During the law school application cycle, applicants often have questions about when schools tend to make their admissions decisions - how many waves of acceptances there were last year, after what point an applicant should expect a waitlist, when a school starts taking people off its waitlist, and so on. These graphs are also based upon this publicly available data, gathered in a more methodical and comprehensive manner.
Decisions are sorted in weekly increments. On the x-axis, Dec2 denotes the first full week of December, while Nov/Dec denotes the week that starts in November and ends in December. A week begins on Sunday and ends on Saturday. The tic marks on the x-axis represent the boundaries between weeks, rather than the weeks themselves, so each week's label (e.g., Oct3) will fall between two tic marks, and the data points representing decisions that came out during that week will lie directly above the label, centered between the two tic marks.
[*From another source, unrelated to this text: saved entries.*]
/-- The logical change of a MAP_DELTA (log entry 32). -/
def applyDelta (s : State) (kind nsid lba count : Nat) : Except Status State :=
  if kind < 4 then
    match s.mirrorDenied nsid lba (if s.isZoned nsid then 0 else count) false with
    | some st => .error st
    | none => .ok (
      if kind = 2 then s.zoneReset nsid (lba / 65536)
      else if kind = 3 then s.zoneFinish nsid (lba / 65536)
      else if s.isZoned nsid then match s.zoneAt nsid lba with
        | some b => if lba % 65536 < (s.band b).zwp then s.setZonePointer nsid lba else s
        | none => s
      else if kind = 0 then s.deallocBlocks nsid lba count
      else s.zeroBlocks nsid lba count { fn := 0, sq := 0, cid := 0 } 0)
  else if kind = 4 then
    let block := count / 16 * 512
    let t := if count % 16 = 0 then NsType.flash else if count % 16 = 1 then NsType.tiered else NsType.zoned
    if nsid = 0 || 1024 < nsid || (s.ns nsid).isSome then .error (1, 0x16, 0)
    else if !s.capacityOk t (ceilDiv (lba * block) (2 ^ 20)) then .error (1, 0x15, 0)
    else match (if t = .zoned then s.takeBands (lba / 65536) else some []) with
    | none => .error (1, 0x15, 0)
    | some zones => .ok (s.addNs nsid t block lba zones)
  else if (s.ns nsid).isNone then .error (0, 0x0B, 0)
  else if kind = 5 then .ok ((s.modNs nsid fun n => { n with size := lba }).syncTierCap)
  else if kind = 6 then .ok (s.deleteNs nsid)
  else
    let t := ((s.ns nsid).map (·.type)).getD .flash
    let s := s.wipeNs nsid
    .ok (match formatBlock t count with
      | some b => s.modNs nsid fun n => { n with size := n.size * n.block / b, block := b }
      | none => s)

/-- Answers a change: journaled, or refused with its status. -/
def answer (s : State) (m : LinkMsg) : Except Status State → State
  | .ok s' => s'.journal m
  | .error st => s.refuse m (statusWord st.1 st.2.1)

/-- A part of a script image (R488): it must come at the next expected offset; the whole image must have the
digest that names it. -/
def imagePart (s : State) (d : List Byte) : Except Status State :=
  let digest := slice d 0 32
  let total := field d 32 4
  let off := field d 36 4
  let data := d.drop 40
  let old := (s.cnt.images.find? fun (p : ImageParts) => p.digest = digest).getD { digest := digest, total := total, bytes := [] }
  let rest := s.cnt.images.filter fun (p : ImageParts) => p.digest ≠ digest
  if off ≠ old.bytes.length || total ≠ old.total || total < off + data.length then .error (0, 0x0C, 0)
  else
    let now : ImageParts := { old with bytes := old.bytes ++ data }
    if now.bytes.length < total then .ok (s.modCnt fun c => { c with images := rest ++ [now] })
    else
      let s := s.modCnt fun c => { c with images := rest }
      if scriptDigest now.bytes ≠ digest then .error (7, 0xC4, 0)
      else .ok (if (s.imageOf digest).isSome then s else (s.addImage digest now.bytes).2)

/-- Parts of an image whose digest check fails are discarded (R488). -/
def discardParts (s : State) (d : List Byte) : State :=
  let whole := field d 36 4 + (d.drop 40).length = field d 32 4
  if whole then s.modCnt fun c => { c with images := c.images.filter fun (p : ImageParts) =>
    !(p.digest = slice d 0 32 && p.bytes.length = field d 36 4) } else s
Click to Enlarge the Graphs
Here are a few caveats and methodological decisions to keep in mind as you interpret these graphs:
- A glance at the acceptance rates at the schools in question will reveal that most of the graphs are an inaccurate indicator of a candidate's chances of admission. In general, the graphs are skewed towards acceptances. It is possible that applicants are more likely to report a decision date when they are accepted than when they are rejected or waitlisted, or that applicants who spend time analyzing and reporting their own admissions statistics are, on average, more qualified than the typical candidate. The viewer should be aware that a graph's rejection and waitlist humps may be misleadingly low and should take care to look up the school's acceptance rate rather than drawing conclusions about his/her chances of admission based on the graph. For some schools, waitlists far outnumber rejections, indicating that reporting bias may have skewed the data towards waitlists as well as acceptances.
- No users were double-counted. This means that each WL/admit or WL/reject applicant was part of some initial waitlist batch but is not included in that category on the graph.
- For decisions that were sent through the postal service rather than through e-mail or status checkers, some applicants reported the decision date as the date when their letters were postmarked, while others reported the date when they received the letter. No attempt was made to standardize these. However, the fact that decision dates are sorted by week rather than by day minimizes the difference between the two.
- For schools that have part-time programs, no distinction was made between part-time and full-time applications.